(Exercise inputs begins)

/-- The blocks that a scan completion writes, and no other. -/
theorem completion_frame (fixed : FixedTables) (counts : Six (BitVec 12)) (s : State) :
    startCab (completeScan fixed counts s) =
      { s with
        scan := (startCab (completeScan fixed counts s)).scan
        lau := (startCab (completeScan fixed counts s)).lau
        limiter := (startCab (completeScan fixed counts s)).limiter
        weigh := (startCab (completeScan fixed counts s)).weigh
        records := (startCab (completeScan fixed counts s)).records
        mgmt :=
          { s.mgmt with
            flags := (startCab (completeScan fixed counts s)).mgmt.flags
            noticePending := (startCab (completeScan fixed counts s)).mgmt.noticePending }
        cab := { s.cab with flight := (startCab (completeScan fixed counts s)).cab.flight } } := by
  have mgmt : NoticesOnly s.mgmt (startCab (completeScan fixed counts s)).mgmt :=
    (completeScan_noticesOnly fixed counts s).trans (startCab_noticesOnly _)
  have cab := startCab_cab (completeScan fixed counts s)
  rw [completeScan_cab] at cab
  rw [State.mk.injEq]
  simp only [← cab, ← show (startCab (completeScan fixed counts s)).mgmt = _ from mgmt]
  simp

theorem raiseIf_setLau (b : Bool) (f : NoticeFlag) (s : State) (r : Option LoadResult) :
    { raiseIf b f s with lau := r } = raiseIf b f { s with lau := r } := by
  cases b <;> rfl

/-- The completion, by whether the fault of some channel changed (R9, R19). -/
theorem completeScan_eq (fixed : FixedTables) (counts : Six (BitVec 12)) (s : State) :
    completeScan fixed counts s =
      weighTakes (loadResultOf (scanRecordOf fixed counts (channelsAfter fixed.cal counts s.scan.channels) s.scan.slew))
        (limiterTakes fixed.rct
          (loadResultOf (scanRecordOf fixed counts (channelsAfter fixed.cal counts s.scan.channels) s.scan.slew))
          (raiseIf (faultsChanged s.scan.channels (channelsAfter fixed.cal counts s.scan.channels)) .sensor
            { s with
              scan :=
                { s.scan with channels := channelsAfter fixed.cal counts s.scan.channels, inProgress := none }
              lau :=
                some (loadResultOf (scanRecordOf fixed counts (channelsAfter fixed.cal counts s.scan.channels)
                  s.scan.slew)) })) := by
  unfold completeScan lauTakes
  simp only
  rw [raiseIf_setLau]
  rfl

theorem exec_scanCompletion {s : State} {fixed : FixedTables} (running : s.power = .running)
    (inProgress : s.scan.inProgress = some fixed) (counts : Six (BitVec 12)) :
    exec (.scanCompletion counts) s = .next (startCab (completeScan fixed counts s)) := by
  refine (whileRunning_running _ running).trans ?_
  simp only [inProgress]

/-! ### A port that is not up -/

theorem Port.not_up_of_down {p : Port} (h : p.mode = .off ∨ p.joined = false) : ¬ p.up = true := by
  rw [Port.up_iff]
  rintro ⟨active, joined⟩
  obtain off | apart := h
  · cases active.symm.trans off
  · cases joined.symm.trans apart
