-- ==== Sys2Proof/Laws/PerInstr.lean ====
section
/-! SUPPORT. Statements made command by command: the family EncodeLegal says that a command's word has
RSV = 0 and its own row's opcode (30_encoding.md R90, R93, R97). -/

namespace Sys2Proof.Laws.EncodeLegal

/-- The word of a command has RSV = 0, and its OPC is its row's. -/
def Statement (i : Instr) : Prop :=
  rsvOf (encode i) = 0 ∧ (opcOf (encode i)).toNat = i.row.pattern.toNat

theorem madd (rd rs1 rs2 rm : RegNum) : Statement (.madd rd rs1 rs2 rm) :=
  ⟨rsvOf_formatC (by decide) rd rs1 rs2 rm, opcOf_formatC (by decide) rd rs1 rs2 rm⟩

theorem msub (rd rs1 rs2 rm : RegNum) : Statement (.msub rd rs1 rs2 rm) :=
  ⟨rsvOf_formatC (by decide) rd rs1 rs2 rm, opcOf_formatC (by decide) rd rs1 rs2 rm⟩

theorem mmul (rd rs1 rs2 rm : RegNum) : Statement (.mmul rd rs1 rs2 rm) :=
  ⟨rsvOf_formatC (by decide) rd rs1 rs2 rm, opcOf_formatC (by decide) rd rs1 rs2 rm⟩

theorem mpow (rd rs1 rs2 rm : RegNum) : Statement (.mpow rd rs1 rs2 rm) :=
  ⟨rsvOf_formatC (by decide) rd rs1 rs2 rm, opcOf_formatC (by decide) rd rs1 rs2 rm⟩

theorem mrt (rd rs1 rs2 : RegNum) : Statement (.mrt rd rs1 rs2) :=
  ⟨rsvOf_formatC (by decide) rd rs1 rs2 0, opcOf_formatC (by decide) rd rs1 rs2 0⟩

theorem minv (rd rs1 rm : RegNum) : Statement (.minv rd rs1 rm) :=
  ⟨rsvOf_formatC (by decide) rd rs1 0 rm, opcOf_formatC (by decide) rd rs1 0 rm⟩

theorem gcd (rd rs1 rs2 : RegNum) : Statement (.gcd rd rs1 rs2) :=
  ⟨rsvOf_formatC (by decide) rd rs1 rs2 0, opcOf_formatC (by decide) rd rs1 rs2 0⟩

end Sys2Proof.Laws.EncodeLegal
end

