-- ==== Sys2Proof/Tests/Slice0.lean ====
section
/-! SUPPORT. Tests, each with the vector or rule of spec/ its expected value comes from, and for every
statement of Obligations.lean that has hypotheses a witness that meets them. -/

namespace Sys2Proof.Machine.Tests

/-! ## Well-formedness (30_encoding.md R99) -/

theorem test_wf_accepts : SourceCommand.wf ⟨.madd, [3, 1, 2, 15]⟩ = true := by decide
theorem test_wf_refuses_operand_count :
    SourceCommand.arityOk ⟨.mrt, [2, 0, 1, 0]⟩ = false ∧ assemble ⟨.mrt, [2, 0, 1, 0]⟩ = none := by decide
theorem test_wf_refuses_register_16 :
    SourceCommand.registersOk ⟨.gcd, [2, 16, 1]⟩ = false ∧ assemble ⟨.gcd, [2, 16, 1]⟩ = none := by decide

/-! ## Command words (30_encoding.md R102; V55 for the illegal ones) -/

theorem test_decode_madd : decode 0x00421301 = .command (.madd 3 1 2 4) := by decide
theorem test_decode_msub : decode 0x00421302 = .command (.msub 3 1 2 4) := by decide
theorem test_decode_mmul : decode 0x00130503 = .command (.mmul 5 0 3 1) := by decide
theorem test_decode_mpow : decode 0x00310404 = .command (.mpow 4 0 1 3) := by decide
theorem test_decode_mrt : decode 0x00010205 = .command (.mrt 2 0 1) := by decide
theorem test_decode_minv : decode 0x00100306 = .command (.minv 3 0 1) := by decide
theorem test_decode_gcd : decode 0x00010207 = .command (.gcd 2 0 1) := by decide
/-- R90 bit by bit: RSV 00000000, RM 1111, RS2 1110, RS1 1101, RD 1100, OPC 00000001. -/
theorem test_decode_fields :
    decode 0b00000000111111101101110000000001 = .command (.madd 12 13 14 15) := by decide
theorem test_decode_illegal :
    decode 0x00000000 = .illegal .opcode ∧ decode 0x00000008 = .illegal .opcode ∧
    decode 0x000000FF = .illegal .opcode ∧ decode 0xFFFFFF01 = .illegal .reservedBits ∧
    decode 0x80000005 = .illegal .reservedBits ∧ decode 0x00110205 = .illegal .unusedRm ∧
    decode 0x00F00007 = .illegal .unusedRm ∧ decode 0x000F0006 = .illegal .unusedRs2 := by decide
theorem test_decode_all_fields :
    decode 0x00FFFF04 = .command (.mpow 15 15 15 15) ∧ decode 0x00F0F006 = .command (.minv 0 15 15) ∧
    decode 0x00000001 = .command (.madd 0 0 0 0) := by decide
theorem test_decode_table_word :
    decodeTableWord 32 0x00421301 = some (.madd 3 1 2 4) ∧ decodeTableWord 32 0x00000000 = none := by decide
/-- V16: the pseudo-instruction's word; R99: mnemonics in any case, a comment after `;`. -/
theorem test_assemble :
    assembleLine "mclr R2, R2, R4 ; x[2] is 0".toList = some 0x00422202 ∧
    assembleLine "MADD R3, R1, R2, x4".toList = none := by decide

/-! ## One step of each command -/

/-- The reset state with these registers written. -/
def withRegs (regs : List (RegNum × Word)) : State :=
  regs.foldl (fun s r => s.setReg r.1 r.2) State.reset

/-- The step that runs a command word on these registers. -/
def run (w : Word) (regs : List (RegNum × Word)) : Host.Outcome State Fault Refusal :=
  step ((withRegs regs).withFetchWord 32 w.toNat)

/-- What a test looks at: a register, STATUS and CMD after the step. -/
def shows (o : Host.Outcome State Fault Refusal) (r : RegNum) (v status cmd : Word) : Bool :=
  match o with
  | .next t => t.reg r == v && t.statusWord == status && t.cmdLatch == cmd
  | .fault _ => false
  | .refused _ => false

/-- V13, the wrap branch. -/
theorem test_madd_wrap :
    shows (run 0x00421301 [(1, 0xFFFFFFFA), (2, 0xFFFFFFF0), (4, 0xFFFFFFFB)])
      3 0xFFFFFFEF 0x00000002 0x00421301 = true := by decide +kernel
/-- V15. -/
theorem test_madd_range :
    shows (run 0x00421301 [(1, 7), (2, 1), (4, 7), (3, 9)]) 3 9 0x00000206 0x00421301 = true := by
  decide +kernel
/-- V14, a < b. -/
theorem test_msub_borrow :
    shows (run 0x00421302 [(1, 0x12345678), (2, 0x9ABCDEF0), (4, 0xFFFFFFF1)])
      3 0x77777779 0x00000002 0x00421302 = true := by decide +kernel
/-- V15. -/
theorem test_msub_range :
    shows (run 0x00421302 [(1, 0xFFFFFFFF), (2, 0), (4, 0xFFFFFFFF), (3, 9)])
      3 9 0x00000206 0x00421302 = true := by decide +kernel
/-- V20, the wrap inside ModAdd with y >= mod. -/
theorem test_mmul_wrap :
    shows (run 0x00130503 [(0, 0xFFFFFFFA), (3, 0xFFFFFFFF), (1, 0xFFFFFFFB)])
      5 0xFFFFFFF7 0x00000002 0x00130503 = true := by decide +kernel
/-- V22: x >= mod, even with y = 0. -/
theorem test_mmul_range :
    shows (run 0x00130503 [(0, 0xFFFFFFFF), (3, 0), (1, 0xFFFFFFFF)]) 5 0 0x00000206 0x00130503 = true := by
  decide +kernel
/-- V25, V1. -/
theorem test_mpow :
    shows (run 0x00310404 [(0, 65), (1, 17), (3, 3233)]) 4 2790 0x00000002 0x00310404 = true := by
  decide +kernel
/-- V25 (base >= mod with exp = 0 is legal) and V26 (mod < 2 is checked before exp = 0). -/
theorem test_mpow_zero_exponent :
    shows (run 0x00310404 [(0, 9), (1, 0), (3, 7)]) 4 1 0x00000002 0x00310404 = true ∧
    shows (run 0x00310404 [(0, 5), (1, 0), (3, 1)]) 4 0 0x00000206 0x00310404 = true := by decide +kernel
/-- V32: c = 2 is prime without a draw. -/
theorem test_mrt_two : shows (run 0x00010205 [(0, 2), (1, 5)]) 2 1 0x00000002 0x00010205 = true := by
  decide +kernel
/-- V30: for c = 97 the first step asks for a draw (STATUS 0x00000009). -/
theorem test_mrt_request :
    shows (run 0x00010205 [(0, 97), (1, 2), (2, 9)]) 2 9 0x00000009 0x00010205 = true := by decide +kernel
/-- V40. -/
theorem test_minv : shows (run 0x00100306 [(0, 17), (1, 3120)]) 3 2753 0x00000002 0x00100306 = true := by
  decide +kernel
/-- V9: the sentinel 0, a completion without error. -/
theorem test_minv_none :
    shows (run 0x00100306 [(0, 6), (1, 9), (3, 5)]) 3 0 0x00000002 0x00100306 = true := by decide +kernel
/-- V50. -/
theorem test_gcd : shows (run 0x00010207 [(0, 17), (1, 3120)]) 2 1 0x00000002 0x00010207 = true := by
  decide +kernel
/-- 44_extended_gcd.md R181: gcd(0, 0) = 0. -/
theorem test_gcd_zero :
    shows (run 0x00010207 [(0, 0), (1, 0), (2, 5)]) 2 0 0x00000002 0x00010207 = true := by decide +kernel
/-- 60_exceptions.md R214: an illegal word ends with STATUS 0x00000106, and CMD keeps the word. -/
theorem test_illegal : shows (run 0x01421301 []) 3 0 0x00000106 0x01421301 = true := by decide +kernel
/-- V16: rd = rm, the modulus was latched at acceptance. -/
theorem test_destination_is_modulus :
    shows (run 0x00421401 [(1, 5), (2, 6), (4, 7)]) 4 4 0x00000002 0x00421401 = true := by decide +kernel

/-- An MRT of c = 97 that waits for its first draw (V30: d = 3, s = 5), of so many rounds. -/
def waiting97 (rounds : Word) : State :=
  { withRegs [(0, 97), (1, rounds)] with
    cmdLatch := 0x00010205, phase := .waitRand
    work := { Work.reset with
      opA := 97, opB := rounds, mr := { Work.reset.mr with d := 3, twos := 5, left := rounds } } }

/-- An MRT of c = 9 with a draw in hand (V33: d = 1, s = 3). -/
def drawn9 (r : Word) : State :=
  { withRegs [(0, 9), (1, 20)] with
    cmdLatch := 0x00010205, phase := .exec
    work := { Work.reset with
      opA := 9, opB := 20, mr := { Work.reset.mr with d := 1, twos := 3, left := 20, draw := some r } } }

/-- V30: the draw 0x02B1DA47 is base 2, which passes; round 2 asks again. -/
theorem test_mrt_round_passes :
    shows (step ((waiting97 2).giveDraw 0x02B1DA47)) 2 0 0x00000009 0x00010205 = true := by decide +kernel
/-- V33: base 2 rejects c = 9 at its first draw. -/
theorem test_mrt_round_rejects :
    shows (step (drawn9 0x24924925)) 2 0 0x00000002 0x00010205 = true := by decide +kernel

/-! ## STATUS, CTRL, the interrupt, the handshake -/

/-- V61: STATUS = 0x00000216 before the write. -/
theorem test_status_write :
    let s : State := { State.reset with done := true, err := true, coll := true, ecode := .range }
    s.statusWord = 0x00000216 ∧ (s.ackStatus 0x00000002).statusWord = 0x00000214 ∧
    (s.ackStatus 0x00000010).statusWord = 0x00000206 ∧ (s.ackStatus 0xFFFFFFFF).statusWord = 0x00000204 ∧
    (s.ackStatus 0).statusWord = 0x00000216 := by decide

/-- V60: a CTRL write of all ones is a soft reset that keeps both enables. -/
theorem test_ctrl_write :
    (State.reset.writeCtrl 0x00000003).ctrlWord = 0x00000003 ∧
    (State.reset.writeCtrl 0xFFFFFFFF).ctrlWord = 0x00000003 := by decide

/-- V63: a soft reset out of WAIT_RAND; x[0] and x[1] stay. -/
theorem test_soft_reset :
    let t := (waiting97 2).writeCtrl 0x80000001
    t.phase = .idle ∧ t.statusWord = 0 ∧ t.cmdLatch = 0 ∧ t.ctrlWord = 0x00000001 ∧ t.reg 0 = 97 ∧
    t.reg 1 = 2 := by decide

/-- V64: a CMD write while waiting is dropped, STATUS = 0x00000019. -/
theorem test_collision :
    ((waiting97 2).hostWrite 0x00421301 .cmd).statusWord = 0x00000019 ∧
    ((waiting97 2).hostWrite 0x00421301 .cmd).cmdLatch = 0x00010205 ∧
    ((waiting97 2).hostWrite 5 (.reg 0)).reg 0 = 97 := by decide

/-! ## Witnesses: states and operands that meet each statement's hypotheses -/

/-- A state whose next turn is this host access. -/
def before (s : State) (a : Access) : State := { s with turns := [.host a] }

/-- A MADD in execution, 5 + 6 modulo 7. -/
def running : State := ((withRegs [(1, 5), (2, 6), (4, 7)]).accept 0x00421301)

theorem witness_EncodeOfDecode : decode 0x00F11101 = .command (.madd 1 1 1 15) := by decide

theorem witness_DecodeAgreesWithMatchAndMask :
    decode 0x00FFFF04 = .command (.mpow 15 15 15 15) ∧
    ∀ row ∈ opcodeRows, row.covers row.pattern = true := by decide

theorem witness_BlockPacking : ([] : List Byte).length < 4 ∧ [0x41, 0x42, (0x43 : Byte)].length < 4 := by
  decide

(Exercise inputs ends)

Assignment —
Once the lines of the entries containing the word "Outcome" have been counted, report the number alone.

Solution to this exercise —
2